Mar. 02 2012 10:14 AM
Sheldon from Brooklyn

Coming from an oil rich country, I can tell you - the rising price of gas has nothing to do with lack of supply, or the actions of oil companies or countries.

Wall street spectulators and trader are hiding behind a potential conflict with Iranian to make a mint on oil futures.

Mar. 02 2012 10:13 AM

Jass Gas
17 US Highway 46 W, Lodi, NJ
(973) 253-0755 ‎
I think is the cheapest about 3.45 cash

Mar. 02 2012 10:13 AM
Bill Mullen from New Rochelle

All of these "spikes" are basically due to speculation.

What we really need is a 100% tax on profits from the sale of petroleum hedges and futures.
Airlines and farmers can still use futures contrracts, but speculators would no longer have reason to purchase them.
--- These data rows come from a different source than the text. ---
/-! ## A step from WAIT_IN and from the states that rest -/

theorem step_waiting {s : State} (hs : s.constructed = true) (hc : s.ctl = .waitIn) : step s = .next s.runWaiting := by
  simp [step, hs, State.advance, hc]

theorem step_waiting8 {m : Apache 8 2} (hc : m.ctl = .waitIn) :
    step ⟨.a8 m⟩ = .next ⟨.a8 (m.wake.resumeIn (m.cir.toNat % 16)).endCycle⟩ := by
  rw [step_waiting (s := ⟨.a8 m⟩) rfl hc, ← addrField8_toNat]
  rfl

theorem step_waiting16 {m : Apache 16 4} (hcap : m.mem.cap ≤ 1024) (hc : m.ctl = .waitIn) :
    step ⟨.a16 m⟩ = .next ⟨.a16 (m.wake.resumeIn (m.cir.toNat % 1024)).endCycle⟩ := by
  rw [step_waiting (s := ⟨.a16 m⟩) (decide_eq_true hcap) hc, ← addrField16_toNat]
  rfl

theorem step_rests {s : State} (hs : s.constructed = true) (hc : s.ctl = .idle ∨ s.ctl = .halted ∨ s.ctl = .faulted) :
    step s = .next s := by
  rcases hc with hc | hc | hc <;> simp [step, hs, State.advance, hc]

theorem constructed_of_step {s t : State} (h : step s = .next t) : s.constructed = true := by
  by_contra hs
  simp [step, hs] at h

/-! ## The waiting IN taken up again (R107, R180, R189) -/

theorem resume_without_line {m : Apache w n} (a : Nat) (hc : m.ctl = .waitIn) (h : m.input[m.inPos]? = none) :
    (m.wake.resumeIn a).endCycle = m := by
  have same : ({ m.wake with ctl := .waitIn } : Apache w n) = m := by rw [← hc]; rfl
  rw [resumeIn_waits (m := m.wake) a h, same, endCycle_other (by simp [hc])]

theorem resume_accepts {m : Apache w n} {a : Nat} {line : Line} {v : Nat} (h : m.input[m.inPos]? = some line)
    (hv : acceptLine m.params line = .ok v) (ha : a < m.mem.cap) :
    (m.wake.resumeIn a).endCycle =
      { m with inPos := m.inPos + 1, mem := m.mem.put a (BitVec.ofNat w v), budget := m.budget - 1, ctl := .fetch } := by
  rw [resumeIn_accepts (m := m.wake) a h hv, storeOperand_valid _ (by exact ha), endCycle_completed rfl]
  rfl

theorem resume_out_of_bounds {m : Apache w n} {a : Nat} {line : Line} {v : Nat} (h : m.input[m.inPos]? = some line)
    (hv : acceptLine m.params line = .ok v) (ha : m.mem.cap ≤ a) :
    (m.wake.resumeIn a).endCycle =
      ({ m with inPos := m.inPos + 1 } : Apache w n).afterFault (.outOfBounds .write a) := by
  rw [resumeIn_accepts (m := m.wake) a h hv, storeOperand_invalid _ (by exact ha)]
  exact endCycle_afterFault _ _

theorem resume_rejects {m : Apache w n} (a : Nat) {line : Line} {f : FaultRecord} (h : m.input[m.inPos]? = some line)
    (hf : acceptLine m.params line = .error f) :
    (m.wake.resumeIn a).endCycle = ({ m with inPos := m.inPos + 1 } : Apache w n).afterFault (.parseError .input) := by
  cases acceptLine_error hf
  rw [resumeIn_rejects (m := m.wake) a h hf]
  exact endCycle_afterFault _ _

end Sys2Proof.Machine

namespace Sys2Proof.Proofs

open Sys2Proof.Machine

/-- Settles O30: the loop tests in their order, then the bound of the fetch. -/
theorem haltAndBudgetAreTestedBeforeTheFetch : Obligations.HaltAndBudgetAreTestedBeforeTheFetch :=
  ⟨fun m hc => ⟨step_halted (s := ⟨.a8 m⟩) rfl hc, step_exhausted (s := ⟨.a8 m⟩) rfl hc, step_fetch_faults8 hc⟩,
    fun m hcap hc => ⟨step_halted (s := ⟨.a16 m⟩) (decide_eq_true hcap) hc,
      step_exhausted (s := ⟨.a16 m⟩) (decide_eq_true hcap) hc, step_fetch_faults16 hcap hc⟩⟩

/-- Settles O29: every decoded word has a meaning on its own variant, and the end of the cycle follows it. -/
theorem stepRunsTheDecodedInstruction : Obligations.StepRunsTheDecodedInstruction := by
  constructor
  · intro m hc hh hb hp
    obtain ⟨t, ht⟩ := exec_next_apache8 (decode8_variant (m.mem.read m.pc.toNat)) (fetched m)
    exact ⟨t, ht, endCycle_eq_ite t ▸ step_cycle8 hc hh hb hp ht⟩
  · intro m hcap hc hh hb hp
    obtain ⟨t, ht⟩ := exec_next_apache16 (decode16_variant (m.mem.read m.pc.toNat)) (fetched m)
    exact ⟨t, ht, endCycle_eq_ite t ▸ step_cycle16 hcap hc hh hb hp ht⟩

/-- Settles O31: the cycle of STOP leaves `halt` set, so that the next step ends the Run at the halt test. -/
theorem stopEndsTheRun : Obligations.StopEndsTheRun := by
  constructor
  · intro m hc hh hb hp word
    refine ⟨_, rfl, ?_, step_halted (s := ⟨.a8 _⟩) rfl hc rfl⟩
    have stop : Runs8 (decode8 (m.mem.read m.pc.toNat)) (fetched m) (fetched m).setHalt := by
      rw [decode8_stop word]; exact exec_stop8 _
    have counted : (fetched m).setHalt.endCycle = (fetched m).endCycle.setHalt := rfl
    rw [step_cycle8 hc hh hb hp stop, counted, fetched_endCycle hc]
    rfl
  · intro m hcap hc hh hb hp word
    refine ⟨_, rfl, ?_, step_halted (s := ⟨.a16 _⟩) (decide_eq_true hcap) hc rfl⟩
    have stop : Runs16 (decode16 (m.mem.read m.pc.toNat)) (fetched m) (fetched m).setHalt := by
      rw [decode16_stop word]; exact exec_stop16 _
    have counted : (fetched m).setHalt.endCycle = (fetched m).endCycle.setHalt := rfl
    rw [step_cycle16 hcap hc hh hb hp stop, counted, fetched_endCycle hc]
    rfl

/-- Settles O25: the meanings as equations, and the cycle of a reserved word, of which only the fetch is left. -/
theorem apache16ReservedAreNoOpsAndStopHalts : Obligations.Apache16ReservedAreNoOpsAndStopHalts := by
  constructor
  · intro m r addr
    exact ⟨⟨decode16_of_encode16_ignored_operands r addr rfl (by decide),
      decode16_of_encode16_ignored_operands r addr rfl (by decide),
      decode16_of_encode16_ignored_operands r addr rfl (by decide)⟩, exec_rsvd11 m, exec_rsvd12 m, exec_stop16 m⟩
  · intro m hcap hc hh hb hp word
    have noOp : Runs16 (decode16 (m.mem.read m.pc.toNat)) (fetched m) (fetched m) := by
      rcases word with word | word
      · rw [decode16_rsvd11 word]; exact exec_rsvd11 _
      · rw [decode16_rsvd12 word]; exact exec_rsvd12 _
    rw [step_cycle16 hcap hc hh hb hp noOp, fetched_endCycle hc]
    rfl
In SW Westchester, best price is at the station on Post Rd at the bend, in Larchmony.

Mar. 02 2012 10:12 AM
Edward from NJ

The main reason that Republicans can go around saying that gas prices have skyrocketed since Obama took office is that they plummeted in the second half of 2008. That was due largely to the total economic collapse at that time reducing demand. That being said, I don't suggest total economic collapse as a campaign strategy.

Mar. 02 2012 10:08 AM
Edward from NJ

The main reason that Republicans can go around saying that gas prices have skyrocketed since Obama took office is that they plummeted in the second half of 2008. That was due largely to the total economic collapse at that time reducing demand. That being said, I don't suggest total economic collapse as a campaign strategy.

Mar. 02 2012 10:07 AM
James from Flatbush Brooklyn

I really don't understand why everyone gets worked up over gas prices, it's ridiculous. Even a hike of 25cents a gallon results in only about $3 for a full tank in an average car. In a world of $5 coffee and $2 waters (which should be FREE) I don't see why the Nation seems to unravel every time gas goes up a bit. I own a car and am not "wealthy" but can tell you that gas prices are not even on my radar of things I worry about. My family in Europe pay almost DOUBLE what we pay for gasoline and yet they pay a minuscule fraction of what we pay for medications, healthcare and fresh vegetables. It's clear as a Nation where our priorities are.